Saved entries:
══════════════════════════════

-- ==== Sys2Proof/Machine/Tickets.lean ====
section
/-! DEFINITION. Tickets, and the placement of converter and TIMU jobs (chapters 8 and 9). -/

namespace Sys2Proof.Machine

/-! ### Numbers (R224) -/

/-- The lowest number above the last issued that is not in flight, wrapping (R224). -/
def nextTicket (s : State) : BitVec 17 :=
  let used := fun n => s.tickets.any fun t => decide (t.num.toNat = n % 131072)
  BitVec.ofNat 17 ((firstFrom (fun n => !used n) (s.tickets.length + 1) (s.lastTicket.toNat + 1)).getD 0)

/-- All 131,072 tickets are in flight. -/
def ticketsOut (s : State) : Bool := decide (131072 ≤ s.tickets.length)

/-- Issue a ticket; it holds one entry of its queue for a TICKET_END (R224, R378). -/
def issue (s : State) (h : Hdr) (queue : Nat) (booked : Bool) (job : Job) : State :=
  let num := nextTicket s
  let t : Ticket := { num := num, queue := BitVec.ofNat 14 queue, ring := h.ring, seq := h.seq, booked := booked, job := job }
  holdEntries { s with tickets := s.tickets ++ [t], lastTicket := num } queue 1

def setJob (s : State) (num : BitVec 17) (booked : Bool) (j : Job) : State :=
  { s with tickets := s.tickets.map fun t => if t.num = num then { t with booked := booked, job := j } else t }

def findTicket (s : State) (num : BitVec 17) : Option Ticket := s.tickets.find? fun t => decide (t.num = num)

/-! ### Storage of a job (R234) -/

def Job.entries : Job → Nat
  | .measure _ => 3
  | .timu j => if j.freq then 3 else 2 + cdiv j.count 2
  | _ => 0

/-- Queue storage for a job can be reserved now. -/
def canHold (s : State) (queue m : Nat) : Bool := admits s queue m

/-! ### Bookings (R228 to R231) -/

/-- Fine units in n µs. -/
def usFu (n : Nat) : Int := n * 1536000

/-- The earliest instant at which a booking can start, after Badger takes the packet: 0.5 µs (R229). -/
def leadFu : Int := 768000

/-- The earliest start of a booking, relative to now: a time after the taking, but not in the past. -/
def leadFrom (s : State) (taken : T64) (lead : Int) : Int := max 0 (timeDiff taken s.now + lead)

/-- Booking interval of a MEASURE, relative to now (Table 9-2). -/
def MeasJob.interval (j : MeasJob) (now : T64) : Int × Int :=
  let f := timeDiff j.first now
  (f - usFu (if j.trunk.isSome then 6 else 2), f + usFu (j.n + 1))

/-- Booking interval of a TIME_MEASURE, relative to now (Table 9-2). -/
def TimuJob.interval (j : TimuJob) (now : T64) : Int × Int :=
  let f := timeDiff j.start now
  (f, f + (if j.freq then j.limit else min j.limit (2 ^ 32) : Nat) * 1024 + usFu 1)

/-- Bookings on converter c, trunk k and TIMU t, but for one ticket's own. -/
def convBooked (s : State) (skip : Option (BitVec 17)) (c : Nat) : List (Int × Int) :=
  s.tickets.filterMap fun t => match t.job with
    | .measure j => if t.booked ∧ j.conv = c ∧ some t.num ≠ skip then some (j.interval s.now) else none
    | _ => none
def trunkBooked (s : State) (skip : Option (BitVec 17)) (k : Nat) : List (Int × Int) :=
  s.tickets.filterMap fun t => match t.job with
    | .measure j => if t.booked ∧ j.trunk = some k ∧ some t.num ≠ skip then some (j.interval s.now) else none
    | _ => none
def timuBooked (s : State) (skip : Option (BitVec 17)) (u : Nat) : List (Int × Int) :=
  s.tickets.filterMap fun t => match t.job with
    | .timu j => if t.booked ∧ j.timu = u ∧ some t.num ≠ skip then some (j.interval s.now) else none
    | _ => none

/-- The interval [a, b) overlaps no booking. -/
def clear (bs : List (Int × Int)) (a b : Int) : Bool := bs.all fun x => decide (b ≤ x.1) || decide (x.2 ≤ a)

/-- The earliest start at or after lo of an interval of a length that overlaps no booking. -/
def earliest (bs : List (Int × Int)) (lo len : Int) : Int :=
  let cands := (lo :: bs.map (·.2)).filter fun t => decide (lo ≤ t) && clear bs t (t + len)
  cands.foldl min (bs.foldl (fun m x => max m x.2) lo)

/-- The die of a MEASURE source (R230, Tables 15-1, 15-2). -/
def sourceDie (sel : Nat) : Nat :=
  let n := sel % 4096
  match sel / 4096 with
  | 0 | 1 => n / 64
  | 6 => if n < 16 then n / 4 else if n = 22 ∨ n = 25 ∨ n = 32 then 1 else if n = 23 then 2 else 0
  | _ => n / 4

/-- A placement of a MEASURE: first sample relative to now, converter, trunk (R231). -/
structure Place where
  first : Int
  conv : Nat
  trunk : Option Nat
  deriving DecidableEq, Repr

/-- CAL_RUN holds the converter (R346). -/
def convInCal (s : State) (c : Nat) : Bool :=
  s.link.longs.any fun l => match l.job with
    | .calRun sc rs => bit sc.toNat 2 && rs.any fun r => decide (r.val / 4 = c / 16)
    | _ => false

def inService (s : State) (c : Nat) : Bool := !s.cal.oos.getLsbD c

/-- The converters a request may use: the pinned one, the one that replay names, or all in service (R231, R239, R247). -/
def convChoice (s : State) (ring : Fin 64) (seq : Word) (sel : Nat) (pinned : Option Nat) : List Nat :=
  match pinned with
  | some c => if inService s c then [c] else []
  | none =>
    if replayMode s then
      let k := sourceDie sel
      let base := field s gSEED 20 0 + seq.toNat + 7 * ring.val
      match firstFrom (fun i => inService s (16 * k + i % 16)) 16 base with
      | some i => [16 * k + i % 16]
      | none => []
    else (List.range 64).filter (inService s)

/-- Every placement on some converters with a start at or after lo: the earliest first sample each gives, or the given one where it
can be met. -/
def places (s : State) (skip : Option (BitVec 17)) (sel n : Nat) (convs : List Nat) (lo : Int) (at_ : Option T64) : List Place :=
  (convs.filter fun c => !convInCal s c).flatMap fun c =>
    let paths : List (Option Nat) :=
      if c / 16 = sourceDie sel then [none] else (List.range 8).map fun j => some (8 * sourceDie sel + j)
    paths.filterMap fun k =>
      let settleFu := usFu (if k.isSome then 6 else 2)
      let len := settleFu + usFu (n + 1)
      let bs := convBooked s skip c ++ (match k with | some t => trunkBooked s skip t | none => [])
      match at_ with
      | none => some ⟨earliest bs lo len + settleFu, c, k⟩
      | some t =>
        let f := timeDiff t s.now
        if lo ≤ f - settleFu ∧ clear bs (f - settleFu) (f + usFu (n + 1)) then some ⟨f, c, k⟩ else none

/-- The placement of R231: earliest first sample, local before trunk, then lowest (c − p) mod 64; trunks in order. -/
def bestPlace (p : Nat) (l : List Place) : Option Place :=
  let key := fun (x : Place) => (if x.trunk.isSome then 64 else 0) + (x.conv + 64 - p % 64) % 64
  l.foldl (fun best x => match best with
    | none => some x
    | some b => if x.first < b.first ∨ (x.first = b.first ∧ key x < key b) then some x else some b) none

/-- The TIMU of R236 or R247 and the job's start relative to now, at or after lo, or exactly at a named time. -/
def bestTimu (s : State) (skip : Option (BitVec 17)) (choice : List Nat) (len lo : Int) (at_ : Option T64) : Option (Int × Nat) :=
  let l := choice.filterMap fun u =>
    let bs := timuBooked s skip u
    match at_ with
    | none => some (earliest bs lo len, u)
    | some t =>
      let f := timeDiff t s.now
      if lo ≤ f ∧ clear bs f (f + len) then some (f, u) else none
  let key := fun (u : Nat) => (u + 32 - s.timuPtr % 32) % 32
  l.foldl (fun best x => match best with
    | none => some x
    | some b => if x.1 < b.1 ∨ (x.1 = b.1 ∧ key x.2 < key b.2) then some x else some b) none

def timuChoice (s : State) (ring : Fin 64) (seq : Word) (pinned : Option Nat) : List Nat :=
  match pinned with
  | some u => [u]
  | none => if replayMode s then [(field s gSEED 20 0 + seq.toNat + 7 * ring.val) % 32] else List.range 32

/-- The instant that lies d fine units from now. -/
def fromNow (s : State) (d : Int) : T64 := s.now + BitVec.ofInt 64 d

/-! ### Untimed jobs (R233, R234, R236) -/

/-- Book, or move to an earlier first sample, one untimed job that has not started. -/
def placeOne (s : State) (t : Ticket) : State :=
  let fresh := !t.booked
  if fresh && !canHold s t.queue.toNat t.job.entries then s
  else
    match t.job with
    | .measure j =>
      if j.timed ∨ j.started ∨ (t.booked ∧ (j.interval s.now).1 ≤ 0) then s
      else
        let pin := if j.pinned then some j.conv else none
        match bestPlace s.convPtr (places s (some t.num) j.sel.toNat j.n (convChoice s t.ring t.seq j.sel.toNat pin)
          (leadFrom s j.takenAt leadFu) none) with
        | none => s
        | some p =>
          if fresh ∨ p.first < timeDiff j.first s.now then
            let s := if fresh then holdEntries s t.queue.toNat 3 else s
            setJob { s with convPtr := (p.conv + 1) % 64 } t.num true
              (.measure { j with conv := p.conv, trunk := p.trunk, first := fromNow s p.first })
          else s
    | .timu j =>
      if j.timed ∨ j.started ∨ (t.booked ∧ (j.interval s.now).1 ≤ 0) then s
      else
        let len := (j.interval s.now).2 - (j.interval s.now).1
        let lo := leadFrom s j.takenAt (usFu 20)
        match bestTimu s (some t.num) (timuChoice s t.ring t.seq (if j.pinned then some j.timu else none)) len lo none with
        | none => s
        | some (f, u) =>
          if fresh ∨ f < timeDiff j.start s.now then
            let s := if fresh then holdEntries s t.queue.toNat t.job.entries else s
            setJob { s with timuPtr := (u + 1) % 32 } t.num true (.timu { j with timu := u, start := fromNow s f })
          else s
    | _ => s

/-- Re-place the untimed jobs in issue order after a resource or storage is released (R233). -/
def replaceJobs (s : State) : State := each s.tickets placeOne s

/-! ### The end of a ticket by a fault, a reset or a lost mode (R225, R226, R378) -/

/-- Release the streams and the acquisition that a ticket armed. -/
def releaseJob (s : State) (t : Ticket) : State :=
  match t.job with
  | .capture rs _ => each rs (fun s r =>
      let mine := fun (x : Stream) => decide (x.ticket = t.num)
      let y := s.ridges[r]
      let gone := (y.stream.toList ++ y.tails).filter mine
      modR (freeFramesOf s (gone.flatMap (·.frames))) r fun y =>
        { y with stream := y.stream.filter (!mine ·), tails := y.tails.filter (!mine ·) }) s
  | .acquire p =>
      let mine := fun (a : Acq) => decide (a.ticket = t.num)
      let gone := (s.ports[p].tails ++ s.ports[p].acq.toList).filter mine
      modPort (freeFramesOf s (gone.flatMap (·.frames))) p fun y =>
        { y with acq := y.acq.filter (!mine ·), tails := y.tails.filter (!mine ·) }
  | _ => if t.booked then returnEntries s t.queue.toNat t.job.entries else s

/-- TICKET_END: the ticket's uncommitted packets are removed, its resources are released, and one entry with the status is
committed. A ticket that has already ended is not ended again (R225, R383). -/
def endTicket (s : State) (num : BitVec 17) (status : Nat) : State :=
  match findTicket s num with
  | none => s
  | some t =>
    let q := t.queue.toNat
    let s := releaseJob (removeWaiting s q fun w => w.ticket = some num) t
    dropTicket (commitPkt s q 6 [BitVec.ofNat 96 (num.toNat + status * 2 ^ 17)]) num

/-- End every ticket that passes a test, then serve the jobs that wait. -/
def endTickets (s : State) (p : Ticket → Bool) (status : Nat) : State :=
  replaceJobs (each ((s.tickets.filter p).map (·.num)) (fun s n => endTicket s n status) s)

══════════════════════════════

PROBLEM TO WORK ON: Output, from the data above, the lines from the line with "def clear (bs" to the line with "let cands := (lo" exactly as they stand, both ends included and nothing else.

RESPONSE:
def clear (bs : List (Int × Int)) (a b : Int) : Bool := bs.all fun x => decide (b ≤ x.1) || decide (x.2 ≤ a)

/-- The earliest start at or after lo of an interval of a length that overlaps no booking. -/
def earliest (bs : List (Int × Int)) (lo len : Int) : Int :=
  let cands := (lo :: bs.map (·.2)).filter fun t => decide (lo ≤ t) && clear bs t (t + len)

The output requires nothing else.